Run local queries in DuckDB

PYICEBERG

For DuckDB there are currently two paths for Iceberg integration in PyIceberg.

  1. Directly, using the Iceberg extension in DuckDB, or
  2. Within a PyIceberg Python process, where you use DuckDB to process the data.

This recipe demonstrates how to use DuckDB through PyIceberg because that option supports catalogs to make it easy to connect to the data and partition pruning with predicate pushdown.

Reading with PyIceberg

The recommended way to read from an Iceberg table is to connect to an Iceberg catalog. Refer to the PyIceberg configuration recipe to configure the catalogs in your PyIceberg environment.

The first step is to load a catalog.

from pyiceberg.catalog import load_catalog
catalog = load_catalog('sandbox')

Using that catalog, call load_table to get a table instance and then use the scan method to configure what to read from the table. In this example, both row_filter and selected_fields are used to filter down to just the desired rows and project columns. Finally, call to_duckdb to run the scan and register the result as a table in DuckDB.

table = catalog.load_table('examples.nyc_taxi_yellow')

con = table.scan(
    row_filter="pickup_time >= '2021-01-01T00:00:00+00:00' and pickup_time < '2021-02-01T00:00:00+00:00'",
    selected_fields=("pickup_time", "trip_distance", "tip_amount"),
).to_duckdb(table_name="taxi_trips_tips")

PyIceberg makes sure that it only fetches the files that are relevant to the query, minimizing I/O and speeding up the query. By calling to_duckdb, the table gets registered in DuckDB under the given name.

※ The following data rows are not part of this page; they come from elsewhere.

theorem witness_GrantGivesCopy :
    (∀ q, (small (clip .reading)).repairRequest q = false) ∧ (small (clip .reading)).copyRequest 0 = true ∧
    (∀ q, (small (clip .reading)).copyRequest q = true →
      (small (clip .reading)).arbiter.priority.get 0 ≤ (small (clip .reading)).arbiter.priority.get q ∧
      ((small (clip .reading)).arbiter.priority.get q = (small (clip .reading)).arbiter.priority.get 0 →
        ((0 : CardId).val + 7 - (small (clip .reading)).arbiter.roundRobin.val) % 8
          ≤ (q.val + 7 - (small (clip .reading)).arbiter.roundRobin.val) % 8)) ∧
    ((small (clip .reading)).slot 0).state = .free ∧ (∀ j : SlotId, j < 0 → ((small (clip .reading)).slot j).state ≠ .free) ∧
    (small (clip .reading)).readingClip? 0 = some (clip .reading) ∧
    (small (clip .reading)).arbiter.reserveMark < (small (clip .reading)).freeCount ∧
    (oneFree (small (clip .reading))).freeCount ≤ (oneFree (small (clip .reading))).arbiter.reserveMark ∧
    (oneFree (small (clip .reading))).arbiter.ceiling < (oneFree (small (clip .reading))).arbiter.priority.get 0 := by
  refine ⟨by decide, by decide, by decide, rfl, ?_, by decide, by decide +kernel, by decide +kernel, by decide⟩
  intro j hj; exact absurd hj (by simp)

theorem witness_ReadsTakenUpWithoutSlot :
    (let s := machine (clip .rechecking) { card .ready with recheck := some { clip := 1, position := 1, fresh := 0 } } (drive .online)
     (s.card 0).presence = .ready ∧ (s.card 0).op = none ∧ (s.card 0).passList = [] ∧
     (s.card 0).recheck = some { clip := 1, position := 1, fresh := 0 } ∧ s.clip? 1 = some (clip .rechecking) ∧
     1 < (clip .rechecking).chunkCount) ∧
    (let s := machine (clip .reading) { card .ready with passList := [passRecord .cardRead] }
       { drive .online with passList := [passRecord .driveRead] }
     (s.card 0).passList = [passRecord .cardRead] ∧ (s.card 0).presence = .ready ∧ (s.card 0).op = none ∧
     (s.drive 0).passList = [passRecord .driveRead] ∧ (s.drive 0).presence = .online ∧ (s.drive 0).op = none) := by decide

def working (run : Nat) (queue : List WriteEntry) (backlog : List BacklogEntry) : State :=
  machine (clip .reading) (card .ready) { drive .online with writeQueue := queue, backlog := backlog, runCount := run }

/-- A completed run of a port that a CANCEL CLIP leaves without work settles there, so that the next run is one of verify reads. -/
theorem test_removal_settles_run :
    ∃ t, exec (.cancelClip 1 [1, 0]) (working 16 [entry] []) = .next t ∧ (t.drive 0).phase = .verify ∧
      (t.drive 0).runCount = 0 ∧ (t.drive 0).writeQueue = [] := by
  refine ⟨_, rfl, ?_⟩
  decide +kernel

theorem witness_AlternationChooses :
    (∀ s ∈ [working 15 [entry] [], working 16 [entry] [{ clip := 1, chunk := 1 }], working 16 [] []],
      (s.drive 0).presence = .online ∧ (s.drive 0).op = none ∧ (s.drive 0).passList = []) ∧
    ((working 15 [entry] []).drive 0).writeQueue = [entry] ∧ ((working 15 [entry] []).drive 0).backlog.length < 1024 ∧
    ((working 15 [entry] []).drive 0).backlog = [] ∧
    ((working 16 [entry] [{ clip := 1, chunk := 1 }]).drive 0).backlog = [{ clip := 1, chunk := 1 }] ∧
    ((working 16 [entry] [{ clip := 1, chunk := 1 }]).drive 0).writeRun
      ≤ ((working 16 [entry] [{ clip := 1, chunk := 1 }]).drive 0).runCount ∧
    ((working 16 [] []).drive 0).writeQueue = [] ∧ ((working 16 [] []).drive 0).backlog = [] := by decide
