-- ==== Sys2Proof/Decode.lean ====
section
/-! DEFINITION. The decoder of command words (R100 to R103, R105) and of wire command bytes (R93), total and
rejecting by name, and the encoder written from the same tables. -/

namespace Sys2Proof

/-- Why a command word is illegal (R105), or a wire byte is no command byte (R108, spec/93 E3). -/
inductive DecodeReject where
  | unknownOpcode
  | mustBeZero
  | illegalLine
  | illegalDirection
  | notACommandByte
deriving DecidableEq, Repr

/-- `CW[hi:lo]` given by its low bit and its width. -/
def fieldOf (w : Word) (lo width : Nat) : BitVec width := w.extractLsb' lo width

/-- Format N: no operand, `CW[55:0] = 0`. -/
def decodeN (w : Word) (i : Instr) : Except DecodeReject Instr :=
  if fieldOf w 0 56 = 0 then .ok i else .error .mustBeZero

/-- Format B: one byte in `CW[7:0]`, `CW[55:8] = 0`. -/
def decodeB (w : Word) (f : Byte → Instr) : Except DecodeReject Instr :=
  if fieldOf w 8 48 = 0 then .ok (f (fieldOf w 0 8)) else .error .mustBeZero

/-- Format AB: address `CW[15:8]`, byte `CW[7:0]`, `CW[55:16] = 0`. -/
def decodeAB (w : Word) (f : Byte → Byte → Instr) : Except DecodeReject Instr :=
  if fieldOf w 16 40 = 0 then .ok (f (fieldOf w 8 8) (fieldOf w 0 8)) else .error .mustBeZero

/-- The line field `L` (R100): 3 is illegal. -/
def decodeLine (l : BitVec 2) : Option Line :=
  match l.toNat with
  | 0 => some .clk
  | 1 => some .io
  | 2 => some .ce
  | _ => none

/-- Format L: `L = CW[9:8]`, `dir = CW[0]`, the other bits of `CW[55:0]` zero; `f` says what a direction gives. -/
def decodeL (w : Word) (f : Line → Bool → Except DecodeReject Instr) : Except DecodeReject Instr :=
  if fieldOf w 10 46 = 0 ∧ fieldOf w 1 7 = 0 then
    match decodeLine (fieldOf w 8 2) with
    | some l => f l (fieldOf w 0 1 = 1#1)
    | none => .error .illegalLine
  else .error .mustBeZero

/-- Format L with a direction (CFGLINE): 0 is `out`, 1 is `in` (R100). -/
def withDir (l : Line) (d : Bool) : Except DecodeReject Instr := .ok (.cfgline l (if d then .inp else .out))

/-- Format L without a direction: `dir = 1` is illegal (R105). -/
def noDir (f : Line → Instr) (l : Line) (d : Bool) : Except DecodeReject Instr :=
  if d then .error .illegalDirection else .ok (f l)

/-- Format W: a 16-bit count in `CW[15:0]`, `CW[55:16] = 0`. -/
def decodeW (w : Word) (f : BitVec 16 → Instr) : Except DecodeReject Instr :=
  if fieldOf w 16 40 = 0 then .ok (f (fieldOf w 0 16)) else .error .mustBeZero

/-- Format T: a Time Value in `CW[55:0]`; no bit must be zero. -/
def decodeT (w : Word) : Except DecodeReject Instr := .ok (.settime (Machine.unpackTime (fieldOf w 0 56)))

/-- The opcode map of R101: every opcode not listed is illegal. -/
def decodeWord (w : Word) : Except DecodeReject Instr :=
  match (fieldOf w 56 8).toNat with
  | 0x01 => decodeN w .init
  | 0x02 => decodeT w
  | 0x03 => decodeN w .readtime
  | 0x10 => decodeAB w .wrreg
  | 0x11 => decodeB w .rdreg
  | 0x12 => decodeN w .cehi
  | 0x13 => decodeN w .celo
  | 0x20 => decodeB w .wrbyte
  | 0x21 => decodeN w .rdbyte
  | 0x30 => decodeB w .bcd2dec
  | 0x31 => decodeB w .dec2bcd
  | 0x40 => decodeL w withDir
  | 0x41 => decodeL w (noDir .sethi)
  | 0x42 => decodeL w (noDir .setlo)
  | 0x43 => decodeL w (noDir .rdlvl)
  | 0x44 => decodeW w .sleep
  | _ => .error .unknownOpcode

/-- The literal table of the sixteen wire command bytes (R93). -/
def decodeWire (b : Byte) : Except DecodeReject Instr :=
  match b.toNat with
  | 0x80 => .ok .secW
  | 0x81 => .ok .secR
  | 0x82 => .ok .minW
  | 0x83 => .ok .minR
  | 0x84 => .ok .hourW
  | 0x85 => .ok .hourR
  | 0x86 => .ok .dateW
  | 0x87 => .ok .dateR
  | 0x88 => .ok .monthW
  | 0x89 => .ok .monthR
  | 0x8A => .ok .dayW
  | 0x8B => .ok .dayR
  | 0x8C => .ok .yearW
  | 0x8D => .ok .yearR
  | 0x8E => .ok .wpW
  | 0x8F => .ok .wpR
  | _ => .error .notACommandByte

/-- The decoder, on either of the two encodings (R90). -/
def decode : Encoded → Except DecodeReject Instr
  | .word w => decodeWord w
  | .wire b => decodeWire b

/-- How a row of spec/opcode_table.json is laid out: a row of 8 bits is a wire command byte, any other a command word
(log entry 3). -/
def layOut (nbits w : Nat) : Encoded :=
  if nbits = 8 then .wire (BitVec.ofNat 8 w) else .word (BitVec.ofNat 64 w)

/-- The instruction the decoder reads from a row's bits. -/
def decodeTableWord (nbits w : Nat) : Option Instr :=
  match decode (layOut nbits w) with
  | .ok i => some i
  | .error _ => none

/-- The line field of R100. -/
def encodeLine : Line → BitVec 2
  | .clk => 0#2
  | .io => 1#2
  | .ce => 2#2

/-- The direction bit of R100. -/
def encodeDir : Dir → BitVec 1
  | .out => 0#1
  | .inp => 1#1

/-- Format N (R100). -/
def encodeN (op : BitVec 8) : Word := op ++ (0#56)

/-- Format B (R100). -/
def encodeB (op : BitVec 8) (b : Byte) : Word := op ++ (0#48) ++ b

/-- Format AB (R100). -/
def encodeAB (op : BitVec 8) (a v : Byte) : Word := op ++ (0#40) ++ a ++ v

/-- Format L (R100). -/
def encodeL (op : BitVec 8) (l : Line) (d : BitVec 1) : Word := op ++ (0#46) ++ encodeLine l ++ (0#7) ++ d

/-- Format W (R100). -/
def encodeW (op : BitVec 8) (d : BitVec 16) : Word := op ++ (0#40) ++ d

/-- Format T (R100, R103). -/
def encodeT (op : BitVec 8) (t : TimeValue) : Word := op ++ Machine.packTime t

/-- The encoder, from the tables of R93 and R101. -/
def encode : Instr → Encoded
  | .init => .word (encodeN 0x01)
  | .settime t => .word (encodeT 0x02 t)
  | .readtime => .word (encodeN 0x03)
  | .wrreg a v => .word (encodeAB 0x10 a v)
  | .rdreg a => .word (encodeB 0x11 a)
  | .cehi => .word (encodeN 0x12)
  | .celo => .word (encodeN 0x13)
  | .wrbyte v => .word (encodeB 0x20 v)
  | .rdbyte => .word (encodeN 0x21)
  | .bcd2dec b => .word (encodeB 0x30 b)
  | .dec2bcd d => .word (encodeB 0x31 d)
  | .cfgline l d => .word (encodeL 0x40 l (encodeDir d))
  | .sethi l => .word (encodeL 0x41 l 0#1)
  | .setlo l => .word (encodeL 0x42 l 0#1)
  | .rdlvl l => .word (encodeL 0x43 l 0#1)
  | .sleep d => .word (encodeW 0x44 d)
  | .secW => .wire 0x80
  | .secR => .wire 0x81
  | .minW => .wire 0x82
  | .minR => .wire 0x83
  | .hourW => .wire 0x84
  | .hourR => .wire 0x85
  | .dateW => .wire 0x86
  | .dateR => .wire 0x87
  | .monthW => .wire 0x88
  | .monthR => .wire 0x89
  | .dayW => .wire 0x8A
  | .dayR => .wire 0x8B
  | .yearW => .wire 0x8C
  | .yearR => .wire 0x8D
  | .wpW => .wire 0x8E
  | .wpR => .wire 0x8F

end Sys2Proof
end

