/-- Reset asserted in a run (R36, R280): the lines are released, the engine is idle, `STAT` is 0, the trace is empty; what
R36 leaves unspecified is a free value. The peripheral, the parameters and the environment stay. -/
def powerOn (s : State) : State :=
  { s with
    clk := { mode := .unconf, level := Config.freeLevel s.draws s.trace }
    io := { mode := .unconf, level := Config.freeLevel (s.draws + 1) s.trace }
    ce := { mode := .unconf, level := Config.freeLevel (s.draws + 2) s.trace }
    sr := Config.freeSr s.draws
    bc := BitVec.ofNat 4 (Config.freeBc s.draws).val
    tmr := Config.freeTmr s.draws
    ph := .idle
    txn := .none
    seq := 0
    busy := false
    fault := false
    cw := Config.freeCw s.draws
    rw := Config.freeRw s.draws
    trace := []
    faultInfo := none
    draws := s.draws + 3 }

/-- The operation is cut at primitive execution `n` (R280: abandoned where it stands): nothing of it runs from there. -/
def State.cutAt (s : State) (n : Nat) : State := { s with lineFaults := n :: s.lineFaults }

/-- Reset lands in the middle of an operation: what it has done to the peripheral stays, the block is reset, and the
faults are those of before (log entry 15). -/
def resetAfter (faults : List Nat) (o : Host.Outcome State Fault Refusal) : Host.Outcome State Fault Refusal :=
  match o with
  | .next t => .next (powerOn { t with lineFaults := faults })
  | .fault f => .fault f
  | .refused r => .refused r

end Sys2Proof.Machine
end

Once PyIceberg returns a connection, you can use it to run DuckDB SQL queries.

con.execute(
    """
        SELECT 
            dayofweek(pickup_time) as day_of_week, 
            AVG(tip_amount / trip_distance) AS tip_per_mile
        FROM taxi_trips_tips
        GROUP BY 1
        ORDER BY 1
    """
).fetchall()

The example query above computes the average tip per mile:

[
    (0, 1.0910165927887745), 
    (1, 1.1429818315208613), 
    (2, 1.1490640264618843), 
    (3, 1.1257297065284793), 
    (4, 1.1384737465986514), 
    (5, 1.1774549535849888), 
    (6, 1.1548896444517271)
]

The average tip on the weekend is higher than throughout the week.